(Exercise) Your answer is a number only: how many lines in the data below contain "stands"?

------ Information provided ------

-- ==== Sys2Proof/Laws/Drain.lean ====
section
/-! SUPPORT. What one pass of DRAIN can do, and that the passes allowed are never used up (40_synchronizer.md R81, R92). -/

namespace Sys2Proof.Machine

@[simp] theorem rxPipeline_buf (f : List Byte) (s : State) : (rxPipeline f s).buf = s.buf := rfl
@[simp] theorem rxPipeline_params (f : List Byte) (s : State) : (rxPipeline f s).params = s.params := rfl

theorem startScan_some {b : List Byte} {k : Nat} (h : startScan b = some k) : FirstPair b Config.esc Config.stx 0 k :=
  (find_eq_some b _ _ 0 k).1 h

/-- Where the walk can stop: at a byte pair of the buffer, from its start on. -/
theorem awareFrom_bounds (l : List Byte) :
    ∀ p, (∀ e, awareFrom p l = .found e → p ≤ e ∧ PairAt l Config.esc Config.etx (e - p)) ∧
      (∀ q, awareFrom p l = .abort q → p ≤ q ∧ l[q - p]? = some Config.esc ∧
        ∃ x, l[q - p + 1]? = some x ∧ x ≠ Config.esc ∧ x ≠ Config.etx) := by
  induction l using destuff.induct with
  | case1 => intro p; exact ⟨(fun _ h => by cases h), (fun _ h => by cases h)⟩
  | case2 a => intro p; exact ⟨(fun _ h => by cases h), (fun _ h => by cases h)⟩
  | case3 a b rest h ih =>
    intro p
    obtain ⟨rfl, rfl⟩ := h
    simp only [awareFrom, if_true]
    rw [if_neg (by decide)]
    obtain ⟨h1, h2⟩ := ih (p + 2)
    constructor
    · intro e he
      obtain ⟨hp, hq1, hq2⟩ := h1 e he
      obtain ⟨n, rfl⟩ : ∃ n, e = p + 2 + n := ⟨e - (p + 2), by omega⟩
      refine ⟨by omega, ?_⟩
      rw [show p + 2 + n - (p + 2) = n by omega] at hq1 hq2
      rw [show p + 2 + n - p = n + 2 by omega]
      exact ⟨by simpa using hq1, by simpa using hq2⟩
    · intro e he
      obtain ⟨hp, hq1, x, hq2, hx⟩ := h2 e he
      obtain ⟨n, rfl⟩ : ∃ n, e = p + 2 + n := ⟨e - (p + 2), by omega⟩
      refine ⟨by omega, ?_⟩
      rw [show p + 2 + n - (p + 2) = n by omega] at hq1 hq2
      rw [show p + 2 + n - p = n + 2 by omega]
      exact ⟨by simpa using hq1, x, by simpa using hq2, hx⟩
  | case4 a b rest h ih =>
    intro p
    simp only [awareFrom]
    by_cases ha : a = Config.esc
    · subst ha
      by_cases hb : b = Config.etx
      · subst hb
        simp only [if_true]
        refine ⟨fun e he => ?_, fun _ h => by cases h⟩
        obtain rfl : p = e := by simpa using he
        exact ⟨le_refl _, by simp [PairAt]⟩
      · have hb' : b ≠ Config.esc := fun hc => h ⟨rfl, hc⟩
        simp only [if_true, if_neg hb, if_neg hb']
        refine ⟨(fun _ h => by cases h), fun q hq => ?_⟩
        obtain rfl : p = q := by simpa using hq
        exact ⟨le_refl _, by simp, b, by simp, hb', hb⟩
    · simp only [if_neg ha]
      obtain ⟨h1, h2⟩ := ih (p + 1)
      constructor
      · intro e he
        obtain ⟨hp, hq1, hq2⟩ := h1 e he
        obtain ⟨n, rfl⟩ : ∃ n, e = p + 1 + n := ⟨e - (p + 1), by omega⟩
        refine ⟨by omega, ?_⟩
        rw [show p + 1 + n - (p + 1) = n by omega] at hq1 hq2
        rw [show p + 1 + n - p = n + 1 by omega]
        exact ⟨by simpa using hq1, by simpa using hq2⟩
      · intro e he
        obtain ⟨hp, hq1, x, hq2, hx⟩ := h2 e he
        obtain ⟨n, rfl⟩ : ∃ n, e = p + 1 + n := ⟨e - (p + 1), by omega⟩
        refine ⟨by omega, ?_⟩
        rw [show p + 1 + n - (p + 1) = n by omega] at hq1 hq2
        rw [show p + 1 + n - p = n + 1 by omega]
        exact ⟨by simpa using hq1, x, by simpa using hq2, hx⟩

/-- An end marker found by either scan stands in the buffer, from two past the start marker on. -/
theorem endScan_found {p : Params} {b : List Byte} {k e : Nat} (h : endScan p b k = .found e) :
    k + 2 ≤ e ∧ PairAt b Config.esc Config.etx e := by
  unfold endScan at h
  split at h
  · obtain ⟨h1, h2⟩ := (awareFrom_bounds _ _).1 e h
    rw [pairAt_drop, show k + 2 + (e - (k + 2)) = e by omega] at h2
    exact ⟨h1, h2⟩
  · unfold endScanNaive at h
    cases hf : find b Config.esc Config.etx (k + 2) with
    | none => rw [hf] at h; cases h
    | some n =>
      rw [hf] at h
      obtain rfl : n = e := by simpa using h
      obtain ⟨h1, h2, _⟩ := (find_eq_some _ _ _ _ _).1 hf
      exact ⟨h1, h2⟩

/-- A stray escape stands in the buffer, from two past the start marker on, and only the aware scan stops at one. -/
theorem endScan_abort {p : Params} {b : List Byte} {k q : Nat} (h : endScan p b k = .abort q) :
    p.escAwareScan = true ∧ k + 2 ≤ q ∧ q + 1 < b.length ∧ b[q]? = some Config.esc := by
  unfold endScan at h
  split at h
  · rename_i ha
    obtain ⟨h1, h2, x, h3, _⟩ := (awareFrom_bounds _ _).2 q h
    rw [List.getElem?_drop, show k + 2 + (q - (k + 2)) = q by omega] at h2
    rw [List.getElem?_drop, show k + 2 + (q - (k + 2) + 1) = q + 1 by omega] at h3
    refine ⟨ha, h1, ?_, h2⟩
    by_contra hc
    rw [List.getElem?_eq_none (by omega)] at h3
    cases h3
  · unfold endScanNaive at h
    split at h <;> cases h

/-- A pass that goes on leaves a proper suffix of the buffer and the parameters (R92). -/
theorem drainPass_again {s t : State} (h : drainPass s = .again t) :
    (∃ n, 1 ≤ n ∧ n ≤ s.buf.length ∧ t.buf = s.buf.drop n) ∧ t.params = s.params := by
  unfold drainPass at h
  split at h
  · cases h
  · rename_i k hk
    have hlt := pairAt_lt (startScan_some hk).2.1
    split at h
    · cases h
    · split at h
      · split at h
        · cases h
        · rename_i q hq
          obtain ⟨_, h1, h2, _⟩ := endScan_abort hq
          cases h
          exact ⟨⟨q, by omega, by omega, rfl⟩, rfl⟩
        · rename_i e he
          have := pairAt_lt (endScan_found he).2
          cases h
          exact ⟨⟨e + 2, by omega, by omega, rfl⟩, rfl⟩
      · cases h
        exact ⟨⟨k + 1, by omega, by omega, rfl⟩, rfl⟩

theorem drainPass_again_lt {s t : State} (h : drainPass s = .again t) : t.buf.length < s.buf.length := by
  obtain ⟨⟨n, h1, h2, h3⟩, _⟩ := drainPass_again h
  rw [h3, List.length_drop]
  omega

/-- More passes than the buffer has bytes change nothing. -/
theorem drainLoop_fuel (f : Nat) : ∀ (g : Nat) (s : State), s.buf.length < f → s.buf.length < g →
    drainLoop f s = drainLoop g s := by
  induction f with
  | zero => intro g s h; omega
  | succ f ih =>
    intro g s hf hg
    cases g with
    | zero => omega
    | succ g =>
      simp only [drainLoop]
      split
      · rfl
      · rename_i t ht
        have := drainPass_again_lt ht
        exact ih g t (by omega) (by omega)

/-- DRAIN is its loop: a pass, and, when it goes on, DRAIN again (R81). -/
theorem drain_eq (s : State) :
    drain s = match drainPass s with
      | .stop t => t
      | .again t => drain t := by
  unfold drain
  rw [drainLoop]
  cases h : drainPass s with
  | stop t => rfl
  | again t =>
    have := drainPass_again_lt h
    exact drainLoop_fuel _ _ _ (by omega) (by omega)

/-- Induction along DRAIN's passes. -/
theorem drain_induction {motive : State → Prop}
    (stop : ∀ s t, drainPass s = .stop t → motive s)
    (again : ∀ s t, drainPass s = .again t → motive t → motive s) (s : State) : motive s := by
  induction hn : s.buf.length using Nat.strong_induction_on generalizing s with
  | _ n ih =>
    cases h : drainPass s with
    | stop t => exact stop s t h
    | again t => exact again s t h (ih _ (by have := drainPass_again_lt h; omega) t rfl)

end Sys2Proof.Machine
end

------

(Written answer) 2